-- ==== Sys2Proof/Safety.lean ====
section
/-! DEFINITION. What a safe run is, and the terms that statements use: when a request is taken, what it leaves, and the
invariants of the gain points, the message unit, the claims and the banks, and what the evaluations of a block do. -/

namespace Sys2Proof.Machine

/-! ## Runs -/

/-- A step that answers a next state: the part neither faults nor is refused. -/
def Completes (s : State) : Prop := ∃ t, step s = .next t

/-! ## Requests -/

/-- A request can be taken now (R4, R21, R24, R35): the part is linked, the request is for it, no reset is pending, a
numbered one finds room in the queue, and no path-change event is left over. -/
abbrev Ready (r : Request) (s : State) : Prop :=
  s.linked = true ∧ (r.dest = 0 ∨ s.ring.position = some r.dest) ∧ s.msg.resetPhase = .none ∧
    (r.dest = 0 ∨ s.msg.queue.length < 4) ∧ s.uplink.pathRaised = false

/-- The state a taken request leaves: `t`, with the reply behind the queue unless the request was a broadcast
(R24, R27). -/
def answered (k : BitVec 6) (r : Request) (code : ResultCode) (detail : Nat) (data : List Word) (t : State) : State :=
  if r.dest = 0 then t else enqueue ⟨replyKind, r.tag, replyFirst code k detail :: data, false⟩ t

/-- A request passes checks 2 to 5 of R25. -/
abbrev Passes (k : RequestKind) (r : Request) (s : State) : Prop := refusalOf k r s = none

/-- What a path-change event does (R188): nothing in OFF; in CONVERGING the converge count is 0; in CONVERGED the state
becomes CONVERGING with the converge count at 0, and an ECHO notice is posted. -/
def pathEffect (s : State) : State :=
  match s.uplink.echo with
  | .off => s
  | .converging => s.setUplink { s.uplink with converge := 0 }
  | .converged => postNotice (.echo .converging) (s.setUplink { s.uplink with echo := .converging, converge := 0 })

/-- The command of a request kind. -/
def requestInstr : RequestKind → Request → Instr
  | .state => .state
  | .start => .start
  | .stop => .stop
  | .reset => .reset
  | .patternEnter => .patternEnter
  | .patternExit => .patternExit
  | .tableOpen => .tableOpen
  | .tableWrite => .tableWrite
  | .tableClose => .tableClose
  | .tableRead => .tableRead
  | .routeSet => .routeSet
  | .zoneSet => .zoneSet
  | .zoneMute => .zoneMute
  | .zoneLock => .zoneLock
  | .zoneSource => .zoneSource
  | .bankActivate => .bankActivate
  | .protectClear => .protectClear
  | .radioMode => .radioMode
  | .radioTune => .radioTune
  | .callAlert => .callAlert
  | .callConnect => .callConnect
  | .callHold => .callHold
  | .callResume => .callResume
  | .callMove => .callMove
  | .callEnd => .callEnd

/-! ## What the evaluations of a block do -/

/-- From a state to the next, the protection unit's superframe evaluation (R113, R115 to R121): the count and the marks of
every amplifier; a disabled channel's record as it stood; of an enabled one the tiers on its peak with levels derated, a
tier whose time has been written to nonzero from 0 beginning in CLEAR (log entry 38), the fast tier, the trip history and
the latch, the reduction. -/
def ProtectEvaluated (w v : State) : Prop :=
  v.prot.count = w.prot.count + 1 ∧
  (∀ a : Fin 4, v.prot.amps[a] = { w.prot.amps[a] with overTempMark := false, clipMarks := 0 }) ∧
  (∀ c : Fin 28, w.chan.channels[c].record.zone = none → v.prot.records[c] = w.prot.records[c]) ∧
  ∀ c : Fin 28, w.chan.channels[c].record.zone ≠ none →
    let ch := w.chan.channels[c]
    let k := w.prot.classes[ch.record.cls]
    let r := w.prot.records[c]
    let x := v.prot.records[c]
    let hot : Bool := match ch.record.amp with
      | some a => w.prot.amps[a].status &&
          decide ((w.prot.amps[a].limit : Int) - k.derateBand ≤ w.prot.amps[a].temperature)
      | none => false
    let eff (l : Nat) : Nat := if hot then l - l * k.derateFactor / 256 else l
    let marked : Prop := ∃ a, ch.record.amp = some a ∧ w.prot.amps[a].status = true ∧
      (w.prot.amps[a].overTempMark = true ∨ w.prot.amps[a].clipMarks.getLsbD ch.record.ampChannel.val = true)
    let trip : Prop := r.tier2.state = .alert ∧ x.tier2.state = .active
    let holds (y : Tier) : Bool := y.state == .active || y.state == .recovery
    let begins (anew : Bool) (y : Tier) : Tier := if anew then ⟨.clear, 0⟩ else y
    x.restart1 = false ∧ x.restart2 = false ∧
    x.tier1 = (begins r.restart1 r.tier1).evaluate ⟨k.t1Time, eff k.t1Level, eff k.t1Recover, k.recoverTime⟩ ch.peak ∧
    x.tier2 = (begins r.restart2 r.tier2).evaluate ⟨k.t2Time, eff k.t2Level, eff k.t2Recover, k.recoverTime⟩ ch.peak ∧
    (marked → x.fastHold = true ∧ x.fastTimer = k.fastHold) ∧
    (¬marked → r.fastHold = true → r.fastTimer ≤ 1 → x.fastHold = false ∧ x.fastTimer = 0) ∧
    (¬marked → r.fastHold = true → 1 < r.fastTimer → x.fastHold = true ∧ x.fastTimer = r.fastTimer - 1) ∧
    (¬marked → r.fastHold = false → x.fastHold = false) ∧
    (¬trip → x.trips = r.trips ∧ x.latched = r.latched) ∧
    (trip →
      let n := w.prot.count + 1
      let kept := r.trips.dropWhile fun y => decide (k.latchWindow ≤ (n - y).toNat)
      x.trips = (if 15 ≤ kept.length then kept.drop 1 else kept) ++ [n] ∧
      x.latched = (r.latched || (k.latchCount != 0 && decide (k.latchCount ≤ x.trips.length)))) ∧
    x.reduction = (if holds x.tier2 || x.latched then .mute
      else .steps ((if holds x.tier1 then k.t1Reduce else 0) + (if x.fastHold then k.fastReduce else 0)))

/-- From a state to the next, presence, measurement and score of the antennas (R131, R133, R134, R136): an unmapped
antenna keeps its record; the next block's powers and sums begin. -/
def AntennasEvaluated (w v : State) : Prop :=
  let code (n : Nat) : Nat := if n = 0 then 0 else if n = 1 then 0
    else 2 * n.log2 + (if n.testBit (n.log2 - 1) then 1 else 0)
  v.ant.powers = Vector.replicate 4 [] ∧ v.ant.corrSum = Vector.replicate 6 (0, 0) ∧
  ∀ a : Fin 4,
    let old := w.ant.antennas[a]
    let ps := w.ant.powers[a]
    let mapped : Prop := antennaMapped w.ring.slotMap a = true
    let quiet : Prop := ∀ p ∈ ps, p = 0
    let m := ps.sum / ps.length
    let d := (ps.map fun p => ((p : Int) - m).natAbs).sum / ps.length
    let paths := if m = 0 then 255 else min 255 (256 * d / m)
    let score := min 127 (min 127 (code ps.sum - 20) - w.ant.penalty[Fin.ofNat 32 (paths / 8)])
    (¬mapped → v.ant.antennas[a] = old) ∧
    (mapped → quiet → old.present = true → v.ant.antennas[a] = { old with present := false, absence := 1 }) ∧
    (mapped → quiet → old.present = false →
      v.ant.antennas[a] = { old with absence := min 65535 (old.absence + 1) }) ∧
    (mapped → ¬quiet → old.present = true → v.ant.antennas[a] = { old with score := score }) ∧
    (mapped → ¬quiet → old.present = false →
      v.ant.antennas[a] = { present := true, absence := 0, lastAbsence := old.absence, score := score })

/-- From a state to the next, the selection of the antennas (R136, R139 to R141, R143, R144) on presences and scores as
their evaluation left them: the held correlations; in FIXED and SWITCHED the antenna in use and the alert; in PAIRED the
pair, its challenge counts, weights and direction. An empty pair keeps weights and direction (log entry 29). -/
def SelectionEvaluated (w v : State) : Prop :=
  let u := w.ant
  let x := v.ant
  let k := u.record
  let there (a : Fin 4) : Bool := x.antennas[a].present
  let score (a : Fin 4) : Nat := x.antennas[a].score
  let better (a b : Fin 4) : Prop := score b < score a ∨ (score a = score b ∧ a.val < b.val)
  let best (p : Fin 4 → Prop) (b : Fin 4) : Prop := p b ∧ ∀ d, p d → d = b ∨ better b d
  let takes (b : Fin 4) : Prop :=
    x.current = b ∧ x.fade = if b = u.current then u.fade else some ⟨.antenna u.current, b, 0⟩
  let pairKept : Prop := x.pair = u.pair ∧ x.challenge = u.challenge ∧ x.w1 = u.w1 ∧ x.w2 = u.w2 ∧ x.phase = u.phase
  let rival (b : Fin 4) : Prop := there b = true ∧ b ≠ u.current ∧ score u.current + k.margin ≤ score b
  x.mode = u.mode ∧ x.pendingMode = u.pendingMode ∧ x.record = k ∧ x.penalty = u.penalty ∧
  (∀ p : Fin 6, x.corrHeld[p] =
    if there corrPairs[p].1 && there corrPairs[p].2 then u.corrSum[p] else (0, 0)) ∧
  (∀ a, u.mode = .fixed a → x.alert = u.alert ∧ pairKept ∧ (there a = true → takes a) ∧
    (there a = false → there u.current = true → takes u.current) ∧
    (there a = false → there u.current = false → ∀ b, best (fun d => there d = true) b → takes b) ∧
    ((∀ b, there b = false) → takes u.current)) ∧
  (u.mode = .switched → pairKept ∧
    (there u.current = true →
      let q := score u.current
      (u.alert = none → takes u.current ∧ x.alert = if q < k.switchLevel then some k.dwell else none) ∧
      ∀ n, u.alert = some n →
        (k.switchLevel + k.hysteresis ≤ q → takes u.current ∧ x.alert = none) ∧
        (q < k.switchLevel + k.hysteresis → 1 < n → takes u.current ∧ x.alert = some (n - 1)) ∧
        (q < k.switchLevel + k.hysteresis → n ≤ 1 → (∀ b, best rival b → takes b ∧ x.alert = none) ∧
          ((∀ b, ¬rival b) → takes u.current ∧ x.alert = some k.dwell))) ∧
    (there u.current = false → x.alert = none ∧ (∀ b, best (fun d => there d = true) b → takes b) ∧
      ((∀ b, there b = false) → takes u.current))) ∧
  (u.mode = .paired → u.pair.Nodup → u.pair.length ≤ 2 → takes u.current ∧ x.alert = u.alert ∧
    (∃ p : List (Fin 4),
      p.Nodup ∧ p.length = min 2 ((List.finRange 4).filter there).length ∧ (∀ a ∈ p, there a = true) ∧
      (∀ a ∈ u.pair, there a = true → a ∈ p) ∧
      (∀ a ∈ p, a ∉ u.pair → ∀ b, there b = true → b ∉ p → better a b) ∧ (∀ a b, p = [a, b] → better a b) ∧
      (let count (y : Fin 4) : Nat := match p with
        | [_, z] => if there y = true ∧ y ∉ p ∧ score z + k.pairMargin ≤ score y then min 65535 (u.challenge[y] + 1) else 0
        | _ => 0
       let ripe (y : Fin 4) : Prop := p.length = 2 ∧ there y = true ∧ y ∉ p ∧ k.pairDwell ≤ count y
       ((∀ y, ¬ripe y) → x.pair = p ∧ ∀ y : Fin 4, x.challenge[y] = count y) ∧
       ∀ a z y, p = [a, z] → best ripe y →
        ((x.pair = [a, y] ∧ better a y) ∨ (x.pair = [y, a] ∧ better y a)) ∧
        ∀ d : Fin 4, x.challenge[d] = if d = y ∨ d = z then 0 else count d)) ∧
    (∀ a b, x.pair = [a, b] → x.w1 = firstWeight (score a) (score b) ∧ x.w2 = 256 - x.w1 ∧
      x.phase = nearestDirection (correlationOf x a b)) ∧
    (∀ a, x.pair = [a] → x.w1 = 256 ∧ x.w2 = 0) ∧
    (x.pair = [] → x.w1 = u.w1 ∧ x.w2 = u.w2 ∧ x.phase = u.phase))

/-- The quality that the antennas hand to the radio (R147, R152). -/
def qualityOf (u : AntennaUnit) : Nat :=
  match anyPresent u, u.mode, u.pair with
  | false, _, _ => 0
  | true, .paired, a :: b :: _ => min 127 (u.antennas[a].score + u.antennas[b].score / 4)
  | true, .paired, [a] => u.antennas[a].score
  | true, .paired, [] => 0
  | true, _, _ => u.antennas[u.current].score

/-- From a state to the next, the radio evaluation (R151, R152, R154 to R156, R158) on the antennas as their evaluation
left them: the tune count and the settle in force (log entry 39), the pilot from its free outcome (log entry 10), and
after the settle the blend, the soft mute and the reception. -/
def RadioEvaluated (w v : State) : Prop :=
  let move (x goal : Nat) : Nat := if x < goal then x + 1 else if goal < x then x - 1 else x
  let u := w.radio
  let x := v.radio
  let k := w.ant.record
  let above := Config.pilotAtThreshold w.draws u.multiplex
  let n := min 65535 (u.blocksSinceTune + 1)
  let q := qualityOf v.ant
  let b := u.blend[Fin.ofNat 32 (q / 4)]
  let low := if q < k.poorLevel then min 65535 (u.poorCount + 1) else 0
  let up := if k.poorLevel + k.hysteresis ≤ q then min 65535 (u.recoverCount + 1) else 0
  x.blocksSinceTune = n ∧ x.settle = k.tuneSettle ∧ x.multiplex = [] ∧
  (x.noAntenna = true ↔ anyPresent v.ant = false ∨ (v.ant.mode = .paired ∧ v.ant.pair = [])) ∧
  (above = u.pilot → x.pilot = u.pilot ∧ x.pilotRun = 0) ∧
  (above ≠ u.pilot → u.pilotRun < 3 → x.pilot = u.pilot ∧ x.pilotRun = u.pilotRun + 1) ∧
  (above ≠ u.pilot → 3 ≤ u.pilotRun → x.pilot = above ∧ x.pilotRun = 0) ∧
  (n < k.tuneSettle → x.separation = u.separation ∧ x.highCut = u.highCut ∧ x.softMute = u.softMute ∧
    x.reception = u.reception ∧ x.poorCount = u.poorCount ∧ x.recoverCount = u.recoverCount) ∧
  (k.tuneSettle ≤ n →
    x.separation = move u.separation (if x.pilot then b.separation else 0) ∧ x.highCut = move u.highCut b.highCut ∧
    x.softMute = b.softMute ∧
    (u.reception ≠ .poor → k.poorTime ≤ low → x.reception = .poor ∧ x.poorCount = 0 ∧ x.recoverCount = 0) ∧
    (u.reception ≠ .poor → low < k.poorTime →
      x.reception = (if k.goodLevel ≤ q then .good else .fair) ∧ x.poorCount = low) ∧
    (u.reception = .poor → k.recoverTime ≤ up → x.reception = .fair ∧ x.poorCount = 0 ∧ x.recoverCount = 0) ∧
    (u.reception = .poor → up < k.recoverTime → x.reception = .poor ∧ x.recoverCount = up))

/-- From a state to the next, the talk state and its counts (R185). -/
def TalkEvaluated (w v : State) : Prop :=
  let u := w.uplink
  let x := v.uplink
  let far : Prop := u.record.farThreshold ≤ u.peakF
  let cabin : Prop := u.record.nearThreshold ≤ u.peakR
  (cabin → x.nearQuiet = 0) ∧ (¬cabin → x.nearQuiet = min 65535 (u.nearQuiet + 1)) ∧
  (far → x.farQuiet = 0) ∧ (¬far → x.farQuiet = min 65535 (u.farQuiet + 1)) ∧
  (cabin → far → x.talk = .double) ∧ (cabin → ¬far → x.talk = .nearOnly) ∧
  (¬cabin → far → x.talk =
    if (u.talk = .nearOnly ∨ u.talk = .double) ∧ x.nearQuiet < u.record.nearRelax then .double else .farOnly) ∧
  (¬cabin → ¬far → x.talk =
    if u.talk = .farOnly ∧ x.farQuiet < u.record.farRelax then .farOnly else .quiet)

(PROBLEM REQUIREMENTS): From the listing above, output exactly the run of lines that starts with the line containing "let pairKept : Prop" and ends with the line containing "u.alert = some n →".

(COMPLETED EXERCISE):
  let pairKept : Prop := x.pair = u.pair ∧ x.challenge = u.challenge ∧ x.w1 = u.w1 ∧ x.w2 = u.w2 ∧ x.phase = u.phase
  let rival (b : Fin 4) : Prop := there b = true ∧ b ≠ u.current ∧ score u.current + k.margin ≤ score b
  x.mode = u.mode ∧ x.pendingMode = u.pendingMode ∧ x.record = k ∧ x.penalty = u.penalty ∧
  (∀ p : Fin 6, x.corrHeld[p] =
    if there corrPairs[p].1 && there corrPairs[p].2 then u.corrSum[p] else (0, 0)) ∧
  (∀ a, u.mode = .fixed a → x.alert = u.alert ∧ pairKept ∧ (there a = true → takes a) ∧
    (there a = false → there u.current = true → takes u.current) ∧
    (there a = false → there u.current = false → ∀ b, best (fun d => there d = true) b → takes b) ∧
    ((∀ b, there b = false) → takes u.current)) ∧
  (u.mode = .switched → pairKept ∧
    (there u.current = true →
      let q := score u.current
      (u.alert = none → takes u.current ∧ x.alert = if q < k.switchLevel then some k.dwell else none) ∧
      ∀ n, u.alert = some n →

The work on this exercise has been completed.